JPS6078504A - Self-propelling working vehicle - Google Patents

Abstract

(57) [Summary] This bulletin contains application data before electronic filing, so abstract data is not recorded.

Description

DETAILED DESCRIPTION OF THE INVENTION The present invention provides a self-help traveling work vehicle, more specifically, a self-driving work vehicle, in particular, a predetermined range of work areas using a tracing sensor (AJ, (A)) that detects the boundary between a treated work area and an untreated work area. Based on the boundary detection result, the system automatically detects the boundary and based on the travel order sequence for a plurality of predetermined travel strokes and the direction change sequence for moving to the next travel stroke after completing one travel stroke. The present invention relates to an automatically traveling work vehicle configured to run.

Conventionally, this type of self-driving work vehicle, for example, a ground work vehicle such as a lawn mowing work vehicle, has been designed to dynamically carry out ground work within a predetermined range of the work area that has been treated with gold metal. The work area is divided in advance into a plurality of traveling strokes corresponding to the working width, and control is performed to automatically travel while sequentially moving between the plurality of traveling strokes.

Then, as the order sequence for running each of the above-mentioned travel strokes, each travel stroke is set in parallel, and the next stroke has 710
In the reciprocating mode where the direction is changed by 0 degrees, the travel path is set in the direction of rotating the work area sequentially from the outer periphery to the inner periphery of the work area, and the beam changes direction by 0 degrees in the next step. There is a circular driving style, etc., but in any driving style, in each traveling stroke, tracing steering control is performed based on the results of detection of the driving location, that is, the boundary of each stroke by the tracing sensor, so that the driving direction cannot be changed. Although the deviation in direction is relatively small, since the direction change at the end of each stroke is generally performed by fixed pattern control based on a preset sequence, the direction of the vehicle body may deviate during this direction change. However, there are cases in which the workpiece meanderes significantly before following the boundary of the next stroke, resulting in the inconvenience that the work traces near the end of the stroke become irregular.

The present invention has been made in view of the above-mentioned circumstances, and its purpose is to automatically change the orientation of the vehicle body and its position relative to the boundary after the direction change, when repeatedly performing ground work while automatically changing direction.

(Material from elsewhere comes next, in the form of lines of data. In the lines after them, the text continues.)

-- ==== Sys2Proof/Machine/Ports.lean ====
section
/-! DEFINITION. DisplayPort source and sink ports (R173 to R177, R182, R183). -/

namespace Sys2Proof.Machine

/-- R174, R377: LINK_STATE of a source port changes. -/
def State.setDpoLink (n : Nat) (st : DpoLink) (s : State) : State :=
  if (s.dpo n).link = st then s else (s.modDpo n (fun p => { p with link := st })).latch (149 + n)

/-- R174: the bandwidth that a raster needs, in bit/s: its pixel rate including blanking times the bits per pixel. -/
def State.bandwidth (s : State) (n : Nat) : Nat :=
  let f := (s.raster n).fmt
  f.hTotal * f.lt * f.num / f.den * (if (s.dpo n).video.getLsbD 0 then 30 else 24)

/-- R174: a link that training finds has bandwidth enough. -/
def State.enough (s : State) (n : Nat) (l : BitVec 4 × BitVec 3) : Bool := decide (s.bandwidth n ≤ Config.dpPayload l.1 l.2)

/-- R415: a lead reports a port's trained settings to its twin. -/
def State.reportPort (n : Nat) (s : State) : State :=
  if s.glb.role = .lead then s.gPut (.port (.dp n (s.dpo n).linkRate (s.dpo n).lanes (s.dpo n).drive)) else s

/-- R174, R182: the rate, lanes and transmitter settings of a trained link; the settings are free values (log entry 152). -/
def State.setTrained (n : Nat) (l : BitVec 4 × BitVec 3) (s : State) : State :=
  (s.modDpo n (fun p => { p with linkRate := l.1, lanes := l.2, drive := Config.laneDrive s.freeCtr })).tickFree

/-- R183: an event of a raster or port, at most once per output frame of raster `k`. -/
def State.raiseFrame (k : Nat) (id : EventId) (items : List Item) (s : State) : State :=
  let f := (s.raster k).frame
  if s.out.evFrame.contains (id, k, f) then s
  else (s.modOut (fun o => { o with evFrame := (id, k, f) :: o.evFrame.filter (fun x => x.1 != id || x.2.1 != k) })).raise id items

/-- R174: the links that a source port trains with, in the order in which it tries them: UHBR13.5, UHBR10, HBR3 and HBR2, each over 4, 2
and 1 lanes (DESIGN CHOICE, log entry 152). -/
def sourceLinks : List (BitVec 4 × BitVec 3) := [6, 5, 4, 3].flatMap (fun r => [4, 2, 1].map (fun l => (r, l)))

/-- R174: of the links that train, the first with bandwidth enough is kept, else the first of them is held in SHORT. -/
def State.train (n : Nat) (found : List (BitVec 4 × BitVec 3)) (s : State) : State :=
  let links := sourceLinks.filter found.contains
  match links.find? (s.enough n) with
  | some l =>
    let s := s.setTrained n l
    (s.setDpoLink n (if (s.raster n).retiming then .retiming else .active)).reportPort n
  | none => match links with
    | l :: _ =>
      let s := s.setTrained n l
      let s := (s.setDpoLink n .short).reportPort n
      s.raiseFrame n .dpLinkShort [i16 n, .w16 (l.1.setWidth 16), .w16 (l.2.setWidth 16)]
    | [] => (s.modDpo n (fun p => { p with linkRate := 0, lanes := 0 })).setDpoLink n .training

/-- R353, R413: a link can train: the part is past LOAD and not in HALT. -/
def State.linksUp (s : State) : Bool := s.running && s.glb.mode != .fill && s.glb.mode != .load

/-- DP_LINK_TRAIN (R174): a source port completes training; the first after a takeover switch raises DP_LINK_RETRAINED. -/
def execDpLinkTrain (n : Nat) (links : List (BitVec 4 × BitVec 3)) (s : State) := ok (
  let p := s.dpo n
  if !s.linksUp || 8 ≤ n || !p.hpd || p.fenced then s
  else
    let s := s.train n links
    if p.switched then (s.modDpo n (fun p => { p with switched := false })).raiseFrame n .dpLinkRetrained [i16 n] else s)

/-- DP_HPD_IRQ (R182, R183): the sink requests training and the port retrains. -/
def execDpHpdIrq (n : Nat) (links : List (BitVec 4 × BitVec 3)) (s : State) := ok (
  let p := s.dpo n
  if !s.linksUp || 8 ≤ n || !p.hpd || p.fenced then s
  else ((s.train n links).modDpo n (fun p => { p with switched := false })).raiseFrame n .dpLinkRetrained [i16 n])

/-- DPO_HPD_CHANGE (R174): the sink's HPD starts training, or puts LINK_STATE in DOWN. -/
def execDpoHpdChange (n : Nat) (high : Bool) (s : State) := ok (
  if 8 ≤ n || (s.dpo n).hpd == high then s
  else
    let s := s.modDpo n (fun p => { p with hpd := high, linkRate := 0, lanes := 0 })
    if !high then s.setDpoLink n .down
    else if s.linksUp && !(s.dpo n).fenced then s.setDpoLink n .training else s)

/-- R177, R377: LINK_STATE of a sink port changes. -/
def State.setDpiLink (n : Nat) (st : DpiLink) (s : State) : State :=
  if (s.dpi n).link = st then s else (s.modDpi n (fun p => { p with link := st })).latch (157 + n)

/-- R176, R177: the reason for which a main stream is refused, 0 for one that is accepted. -/
def State.sinkReason (s : State) (n : Nat) (m : MainStream) : BitVec 4 :=
  let p := s.dpi n
  let f := (s.raster (16 + n)).fmt
  if 3 ≤ m.sampling then 1
  else if 10 < m.depth then 2
  else if m.width ≠ f.width ∨ m.height ≠ f.la ∨ m.num * f.den ≠ f.num * m.den ∨ m.sampling ≠ p.format.toNat ∨
      m.limited ≠ p.range ∨ m.depth ≠ (if p.depth then 10 else 8) then 3
  else 0

/-- R42, R176, R177: the main stream that arrives at sink port `n` is held against the configured format: its raster is in ACQUIRING
until frames of that format are seen, and a refusal is recorded. -/
def State.judgeStream (n : Nat) (m : MainStream) (s : State) : State :=
  let why := s.sinkReason n m
  if why = 0 then
    let s := s.setDpiLink n .active
    if (s.raster (16 + n)).inState = .absent then s.setInState (16 + n) .acquiring else s
  else
    let s := ((s.modDpi n (fun p => { p with reason := why, seq := p.seq + 1 })).setDpiLink n .refused).latch (157 + n)
    let s := (s.modRaster (16 + n) Raster.forget).setInState (16 + n) .acquiring
    s.raiseFrame (16 + n) .inputFormatRefused [i16 n, .w16 (why.setWidth 16)]

/-- R176: a rate of the five that a sink port accepts, over 1, 2 or 4 lanes. -/
def sinkLink (rate : BitVec 4) (lanes : BitVec 3) : Bool :=
  decide (1 ≤ rate.toNat ∧ rate.toNat ≤ 5) && (lanes == 1 || lanes == 2 || lanes == 4)

/-- R176, R177: the bytes of EDID that a sink port presents over AUX. -/
def DpiPort.presented (p : DpiPort) : List Byte :=
  (wordBytes ((List.range 128).map (p.edid.look 0))).take (128 * p.edidLen.toNat)

/-- DP_SINK_LINK_TRAIN (R176, R177): the link trains, and the source's format is checked. -/
def execDpSinkLinkTrain (n : Nat) (rate : BitVec 4) (lanes : BitVec 3) (m : MainStream) (s : State) := ok (
  let p := s.dpi n
  if !s.linksUp || 4 ≤ n || !p.enable || !p.hpd || p.fenced || !sinkLink rate lanes then s
  else (s.modDpi n (fun p => { p with
    linkRate := rate, lanes := lanes, measW := BitVec.ofNat 16 m.width, measH := BitVec.ofNat 16 m.height, stream := some m })).judgeStream n m)

/-- DPI_LINK_DOWN (R177): the source drops its link. -/
def execDpiLinkDown (n : Nat) (s : State) := ok (
  if 4 ≤ n then s
  else (s.modDpi n (fun p => { p with linkRate := 0, lanes := 0, measW := 0, measH := 0, stream := none })).setDpiLink n .down)

/-- DP_HPD_PULSE_END (R176): HPD is asserted again after the low pulse. -/
def execDpHpdPulseEnd (n : Nat) (s : State) := ok (
  if (s.dpi n).pulse then s.modDpi n (fun p => { p with pulse := false, hpd := p.enable && !p.fenced }) else s)

/-- DPI_REASON_CLEAR (R177, R462): a write of the value that SEQ reads clears REASON. -/
def execDpiReasonClear (n : Nat) (v : Word) (s : State) := ok (
  if v.extractLsb' 24 8 = (s.dpi n).seq then s.modDpi n (fun p => { p with reason := 0 }) else s)

end Sys2Proof.Machine
end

An object of the present invention is to provide an automatic traveling work vehicle equipped with a means for controlling the vehicle so that it follows the boundary of the next stroke end.

In order to achieve the above object, an automatic driving work vehicle according to the present invention is configured such that both the front wheels and the rear wheels can be steered, and is equipped with a direction sensor that detects the direction of the vehicle body, and is equipped with a direction sensor that detects the direction of the vehicle body. When changing direction, after the start of the change, the orientation sensor (6)
The steering wheel is automatically operated to correct the direction of the vehicle +11 when the detected direction (F) matches the preset reference direction (F), and the steering is automatically operated for a predetermined distance (1
6) The copying sensor (N) is activated while driving.

Based on the L boundary (L) detection result in (5), the front wheels +21, t2+ and the rear wheels (1), +31 are steered in the same direction in order to correct the position of the vehicle body in the tll left and right direction for the next stroke. A means is provided to provide a certain feature.

Due to the above greed, the following excellent effects have been achieved.

That is, by changing direction at the end of each stroke and correcting the direction of the vehicle while reaching the end of the next stroke, and then moving the vehicle in parallel while traveling a predetermined distance, the vehicle can quickly move to the next stroke. The horizontal position of the car body for the next stroke is corrected so that it follows the boundary of the next stroke. : At the start, the direction and position of the car body coincided with the boundary of the next stroke, and therefore the work trace could be made to run very straight from the end of each stroke.

Embodiments of the present invention will be described below with reference to the drawings.

As shown in Fig. 1, there is a lawn mowing device (4) with a disk-shaped cutting blade installed in the middle part of the vehicle body il+, which is configured to be able to steer both the front wheels +2), +2) and the rear wheels +31, +31. In addition to suspending the robot so that it can move up and down, it is also equipped with scanning sensors (A) and (A), which will be described later to detect the boundary (odor) of the running area. It consists of a lawn mowing vehicle that serves as an autonomous driving vehicle.

Furthermore, the vehicle body il+ has a moving path i of the vehicle body il.
In order to continuously detect The vehicle is equipped with an orientation sensor (6) such as a geomagnetic sensor configured to detect the orientation of the vehicle body (+1).

The copying sensor (Alt-in configuration, vehicle body t1) Two optical sensors (S+) arranged adjacent to each other in the left and right direction
. There is.

As shown in the second factor, the optical sensors (Sl), (Sl) are mounted on a sensor mounting frame (8) provided on the lawn mower (4) at the U-shaped sensor 7 frame (71, +71).
), and a light-emitting element (P2) and a light-receiving element (PH) are provided as a pair on the inner facing surface of the sensor frame (7).
) by detecting the presence or absence of grass that is introduced as the vehicle body (1) travels between the unmoved area (B) and the mown area (
The structure is such that the boundary (L) with C) is separated by Y and J. In addition, the sensor (Al) is a light sensor (Sl), (S
Contact type, not limited to those using t).

It may be constructed from any type of sensor, except for non-contact types.

Then, as shown in Figure 8, the trap is placed in advance to move around the mowed area (Q), and to divide the lawn area between the unmowed area (B) and the mowed area (Q). In addition to carrying out
It automatically changes direction at the end of each process and travels back and forth repeatedly.

A control system for automatically changing direction at each stroke end will be described below.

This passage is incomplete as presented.